Une nouvelle campagne de phishing souligne la nécessité de l’authentification multifacteur, selon Microsoft

Une campagne de phishing à grande échelle en plusieurs étapes récemment découverte et observée pour la première fois dans la région APAC utilise une nouvelle technique qui ne réussit que contre les organisations qui n’ont pas d’authentification multifacteur (MFA) en place, selon l’équipe de sécurité de Microsoft.

Dans une divulgation récemment publiée, Microsoft a révélé comment la campagne ciblait les victimes en Australie, en Indonésie, à Singapour et en Thaïlande, d’abord par la pratique assez courante de voler des informations d’identification – dans ce cas via un faux hameçonnage DocuSign qui les dirigeait vers une connexion Office 365 usurpée.

Dans un deuxième temps, les attaquants à l’origine de la campagne ont exploité la prévalence actuelle des stratégies d’utilisation de votre propre appareil en utilisant les informations d’identification volées pour enregistrer leurs propres appareils sur le réseau cible, qu’ils ont ensuite utilisées pour étendre leur présence sur le réseau et propager davantage l’attaque.

Étant donné que l’authentification multifacteur, lorsqu’elle est correctement déployée, empêche les attaquants d’utiliser des informations d’identification volées pour accéder aux appareils ou aux réseaux, ceux qui l’utilisaient ont pu déjouer la campagne, mais pour ceux qui ne l’ont pas fait, l’attaque a progressé.

« Cette campagne montre que l’amélioration continue de la visibilité et des protections sur les appareils gérés a forcé les attaquants à explorer d’autres avenues », a écrit l’équipe Microsoft 365 Defender Threat Intelligence. « La surface d’attaque potentielle est encore élargie par l’augmentation du nombre d’employés qui travaillent à domicile, ce qui déplace les frontières entre les réseaux d’entreprise internes et externes.

« Les attaquants déploient diverses tactiques pour cibler les problèmes organisationnels inhérents au travail hybride, aux erreurs humaines et au shadow IT ou aux applications, services, appareils et autres infrastructures non gérés fonctionnant en dehors des politiques standard », ont-ils écrit.

« Ces appareils non gérés sont souvent ignorés ou manqués par les équipes de sécurité au moment de la jonction, ce qui en fait des cibles lucratives pour les compromis, les mouvements latéraux silencieux, le dépassement des limites du réseau et la persistance pour lancer des attaques plus larges.

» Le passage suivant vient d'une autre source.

-- ==== Sys2Proof/Laws/Modes.lean ====
section
/-! SUPPORT. The functions that do change the device's modes, and what each makes of them. -/

set_option linter.all false
set_option Elab.async false

namespace Sys2Proof.Machine

theorem Device.ext10m_same {d e : Device} (p : Bool) {f : Device → Device} (hf : ∀ e, Same d e → Same d (f e)) (h : Same d e) :
    Same d (Device.ext10m p f e) := by
  unfold Device.ext10m
  split
  · exact hf e h
  · exact Same.upd h

/-- The modes of a device right after a reset. -/
structure Blank (e : Device) : Prop where
  state : e.dev.state = .reset
  fenced : e.dev.fenced = 0#32
  num : e.stroke.num = 0#64
  active : e.gen.active = 0#32
  prof : e.profile.active = 0

theorem Device.countN_blank {d : Device} (a n : Nat) (h : Blank d) : Blank (d.countN a n) := ⟨h.1, h.2, h.3, h.4, h.5⟩

theorem Device.coldImage_blank (d : Device) (c : List Bytes) (w : Bool) : Blank (d.coldImage c w) := ⟨rfl, rfl, rfl, rfl, rfl⟩

theorem Device.warmKeep_blank {n : Device} (d : Device) (h : Blank n) : Blank (n.warmKeep d) := by
  unfold Device.warmKeep
  have : ∀ (l : List (Nat × Nat)) (m : Device), Blank m → Blank (l.foldl (fun n e => n.countN e.1 e.2) m) := by
    intro l
    induction l with
    | nil => exact fun _ h => h
    | cons x t ih => exact fun m hm => ih _ (Device.countN_blank _ _ hm)
  exact this _ _ ⟨h.1, h.2, h.3, h.4, h.5⟩

/-- A cold or a warm reset leaves the modes at their reset values (R408, R409). -/
theorem Device.fullReset_blank (d : Device) (w : Bool) : Blank (d.fullReset w) := by
  unfold Device.fullReset
  extract_lets d1 d2 d3
  split
  extract_lets new
  have k : Blank new := Device.countN_blank _ _ (Device.coldImage_blank _ _ _)
  clear_value new
  cases w
  · exact k
  · exact Device.warmKeep_blank _ k

theorem Device.toState_modes (d : Device) (st : DevState) : (d.toState st).dev.state = st ∧ (d.toState st).dev.fenced = d.dev.fenced ∧
    (d.toState st).stroke.num = d.stroke.num ∧ (d.toState st).gen.active = d.gen.active ∧
    (d.toState st).profile.active = d.profile.active := by
  unfold Device.toState
  by_cases h : d.dev.state = st
  · rw [if_pos h]
    exact ⟨h, rfl, rfl, rfl, rfl⟩
  · rw [if_neg h]
    have k : Same _ _ := Device.raise_same 0 0 (Same.refl { d with dev := { d.dev with state := st } })
    exact ⟨k.1, k.2, k.3, k.4, k.5⟩

theorem Device.resetBoundary_modes (d : Device) :
    (d.resetBoundary = d ∧ d.boot.cold = false ∧ d.boot.warm = false) ∨
      (Blank d.resetBoundary ∧ (d.boot.cold = true ∨ d.boot.warm = true)) := by
  unfold Device.resetBoundary
  by_cases h : d.boot.cold = true ∨ d.boot.warm = true
  · rw [if_pos h]
    have k := Device.fullReset_blank d (!d.boot.cold)
    exact .inr ⟨⟨k.1, k.2, k.3, k.4, k.5⟩, h⟩
  · rw [if_neg h]
    simp only [not_or, Bool.not_eq_true] at h
    exact .inl ⟨rfl, h⟩

theorem Device.beginStroke_modes (d : Device) (v : Nat) : ∃ p, d.beginStroke v = p.resetBoundary ∧ SameB true d p := by
  refine ⟨_, rfl, ?_⟩
  repeat' with_reducible (first | exact Same.refl _ | apply Device.scrubVisit_same | apply Device.rclkBoundary_same | apply Device.ledgerBoundary_same | apply Device.telemBoundary_same | apply Device.ringBoundary_same | apply Device.ageApply_same | apply Device.seqBoundary_same | apply Device.ageBoundary_same | apply Device.injBoundary_same | apply Device.refBoundary_same | apply Device.lpiBoundary_same | apply Device.fcBoundary_same | apply Device.hdrmBoundary_same | apply Device.portBoundary_same | apply Device.meterBoundary_same | apply Device.shaperBoundary_same | apply Device.extBoundary_same | apply Device.formBoundary_same | apply Device.readBoundary_same | apply Device.mirrorBoundary_same | apply Device.occupancyBoundary_same | apply Device.spillBoundary_same | apply Device.hallRelease_same | apply Device.fenceDoneBoundary_same | apply Device.stateDue_same | apply Device.profileBoundary_same | apply Device.genBoundary_same | apply Device.snapBoundary_same | apply Device.budgetBoundary_same | apply Device.avsBoundary_same | apply Device.avsLate_same | apply Device.damperBoundary_same | apply Device.minBoundary_same | apply Device.settleHeld_same | apply Same.upd)

/-- A boundary: one stroke more, and then a reset that was asked for. -/
theorem strokeBoundary_modes {d : Device} (hc : d.clocked = true) : ∃ p : Device, strokeBoundary d = p.resetBoundary ∧
    p.dev.state = d.dev.state ∧ p.dev.fenced = d.dev.fenced ∧ p.stroke.num = d.stroke.num + 1 ∧ p.gen.active = d.gen.active ∧
    p.profile.active = d.profile.active ∧ p.boot.cold = d.boot.cold ∧ p.boot.warm = d.boot.warm := by
  unfold strokeBoundary
  rw [hc]
  simp only [Bool.not_true, Bool.false_eq_true, if_false]
  generalize hd1 : d.catchUp (d.strokeNo * 256 + 255) = d1
  have k1 : SameB true d d1 := by
    rw [← hd1]
    exact Device.catchUp_same _ (Same.refl d)
  generalize d1.stroke.inT + (256 - d1.stroke.cyc) * d1.cycleLen = t
  generalize hd2 : d1.endStroke t = d2
  have k2 : SameB true d d2 := by
    rw [← hd2]
    exact Device.endStroke_same _ k1
  obtain ⟨p, hp, k⟩ := Device.beginStroke_modes (d2.tick t) ((d2.tick t).clock.stepFree / 2 ^ 48 - d1.clock.stepFree / 2 ^ 48)
  exact ⟨p, hp, k.1.trans k2.1, k.2.trans k2.2, k.3.trans (congrArg (· + 1) k2.3), k.4.trans k2.4, k.5.trans k2.5,
    Bool.eq_iff_iff.2 ⟨k2.8 rfl ∘ k.8 rfl, k.6 ∘ k2.6⟩, Bool.eq_iff_iff.2 ⟨k2.9 rfl ∘ k.9 rfl, k.7 ∘ k2.7⟩⟩

theorem Device.bootEnd_same {d e : Device} (st : DevState) (h : Same d e) : (e.toState st).dev.state = st ∧
    (e.toState st).dev.fenced = d.dev.fenced ∧ (e.toState st).stroke.num = d.stroke.num ∧
    (e.toState st).gen.active = d.gen.active ∧ (e.toState st).profile.active = d.profile.active := by
  obtain ⟨k1, k2, k3, k4, k5⟩ := Device.toState_modes e st
  exact ⟨k1, k2.trans h.2, k3.trans h.3, k4.trans h.4, k5.trans h.5⟩

/-- BOOT ends in CONFIG, whatever the image holds (R26, R414). -/
theorem bootImageComplete_modes (d : Device) (ack : Bool) (sp : List Nat) (fl : List (Nat × Nat × Nat)) :
    Same d (bootImageComplete d ack sp fl) ∨
      (d.dev.state = .boot ∧ ∃ e, bootImageComplete d ack sp fl = (e.toState .config).testLanes ∧ Same d e) := by
  unfold bootImageComplete
  split
  · exact .inl (Same.refl d)
  · split
    · exact .inl (Same.refl d)
    · rename_i h
      refine .inr ⟨by simpa using h, _, rfl, ?_⟩
      dsimp only
      with_reducible apply Same.updBoot
      · with_reducible apply Device.bootSequencers_same
        with_reducible apply Device.bootMemories_same
        refine Same.foldl _ (fun e x k => linkTrain_same _ _ _ k) ?_
        exact Device.applyRecord_same _ (Device.bootLowerHall_same (Device.bootVoltage_same _ (Device.bootRegisters_same _ (Same.refl d))))
      · with_reducible exact rfl
      · with_reducible exact rfl

/-- ENTER_RUN: RUN with every gallery in service, DEGRADED otherwise (R26). -/
theorem enterRun_modes (d : Device) : enterRun d = d ∨ (d.dev.goDue = true ∧ d.dev.state = .config ∧
    ∃ e, enterRun d = e.toState (if d.dev.fenced = 0#32 then .run else .degraded) ∧ Same d e) := by
  unfold enterRun
  split
  · exact .inl rfl
  · rename_i h
    simp only [Bool.not_eq_true', not_or, Bool.not_eq_false, ne_eq, Decidable.not_not] at h
    refine .inr ⟨h.1, h.2.1, _, rfl, ?_⟩
    dsimp only
    with_reducible apply Device.takeStorage_same
    with_reducible apply Device.endInterruption_same
    exact Same.updDev (Same.refl d) rfl rfl

/-- GALLERY_FENCE: every gallery that is due is fenced, and RUN becomes DEGRADED (R26, R30). -/
theorem galleryFence_modes (d : Device) : (galleryFence d).dev.fenced = (d.dev.fenced ||| (d.dev.fenceDue &&& ~~~ d.dev.fenced)) ∧
    (galleryFence d).stroke.num = d.stroke.num ∧ (galleryFence d).gen.active = d.gen.active ∧
    (galleryFence d).profile.active = d.profile.active ∧
    (galleryFence d).dev.state = (if d.dev.fenceDue &&& ~~~ d.dev.fenced ≠ 0#32 ∧ d.dev.state = .run then .degraded else d.dev.state) := by
  unfold galleryFence
  extract_lets due dv ns e f0 f g
  by_cases h0 : due = 0#32
  · rw [if_pos h0, if_neg (fun k => k.1 h0)]
    have k : Same _ _ := Device.fenceFatal_same (Same.refl { d with dev := { d.dev with fenceDue := 0 } })
    refine ⟨?_, k.3, k.4, k.5, k.1⟩
    rw [k.2]
    show d.dev.fenced = d.dev.fenced ||| due
    rw [h0, BitVec.or_zero]
  rw [if_neg h0]
  have k : Same e f := by
    dsimp only [f, f0]
    exact Device.raise_same _ _ (Device.fenceCharges_same (Same.foldl _ (fun e x k => Device.fenceOne_same _ k) (Same.refl e)))
  have t : ∀ g, Same g g.fenceFatal.fenceDoneBoundary := fun g => Device.fenceDoneBoundary_same (Device.fenceFatal_same (Same.refl g))
  have hs : f.dev.state = d.dev.state := k.1
  have h2 : f.dev.fenced = d.dev.fenced ||| (d.dev.fenceDue &&& ~~~ d.dev.fenced) := k.2
  have h3 : f.stroke.num = d.stroke.num := k.3
  have h4 : f.gen.active = d.gen.active := k.4
  have h5 : f.profile.active = d.profile.active := k.5
  have q := t g
  rw [q.1, q.2, q.3, q.4, q.5]
  dsimp only [g]
  clear q t g
  clear_value f
  by_cases hr : f.dev.state = .run
  · have hb : (f.dev.state == .run) = true := by simp [hr]
    rw [if_pos hb]
    obtain ⟨t1, t2, t3, t4, t5⟩ := Device.toState_modes f .degraded
    rw [t1, t2, t3, t4, t5, if_pos ⟨h0, hs ▸ hr⟩]
    exact ⟨h2, h3, h4, h5, rfl⟩
  · have hb : ¬(f.dev.state == .run) = true := by simpa using hr
    rw [if_neg hb, if_neg (fun w => hr (hs.trans w.2))]
    exact ⟨h2, h3, h4, h5, hs⟩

Ce qui est encore plus inquiétant, comme nos chercheurs l’ont découvert dans ce cas, c’est lorsque des attaquants parviennent à connecter avec succès un appareil qu’ils exploitent pleinement et qu’ils contrôlent complètement.

Jason Soroko, directeur de la technologie de l’infrastructure à clé publique chez Sectigo, spécialiste de la gestion des certificats, a déclaré: « Les criminels deviennent de plus en plus intelligents et peuvent toujours obtenir des résultats à partir de vecteurs d’attaque plus anciens et éprouvés. En cas d’attaque de phishing, il ne suffit plus de faire attention aux e-mails grossièrement formulés – les destinataires doivent également tenir compte du contexte, du contenu et de l’expéditeur, en particulier s’il s’agit de transactions financières. Il existe toutes sortes de logiciels malveillants qui peuvent pénétrer dans votre système par le biais de téléchargements ou de piratage direct.

« L’essentiel est que les noms d’utilisateur et les mots de passe ne sont pas une méthode sûre d’authentification, qu’ils soient utilisés pour les terminaux PoS ou les comptes de médias sociaux », a-t-il déclaré.

« Malheureusement, le recours au modèle de mot de passe est encore beaucoup trop courant. Cette dernière vulnérabilité souligne à quel point le modèle est défectueux, car un appareil non sécurisé protégé par un mot de passe par défaut peut être un point d’entrée pour une attaque plus large sur le réseau.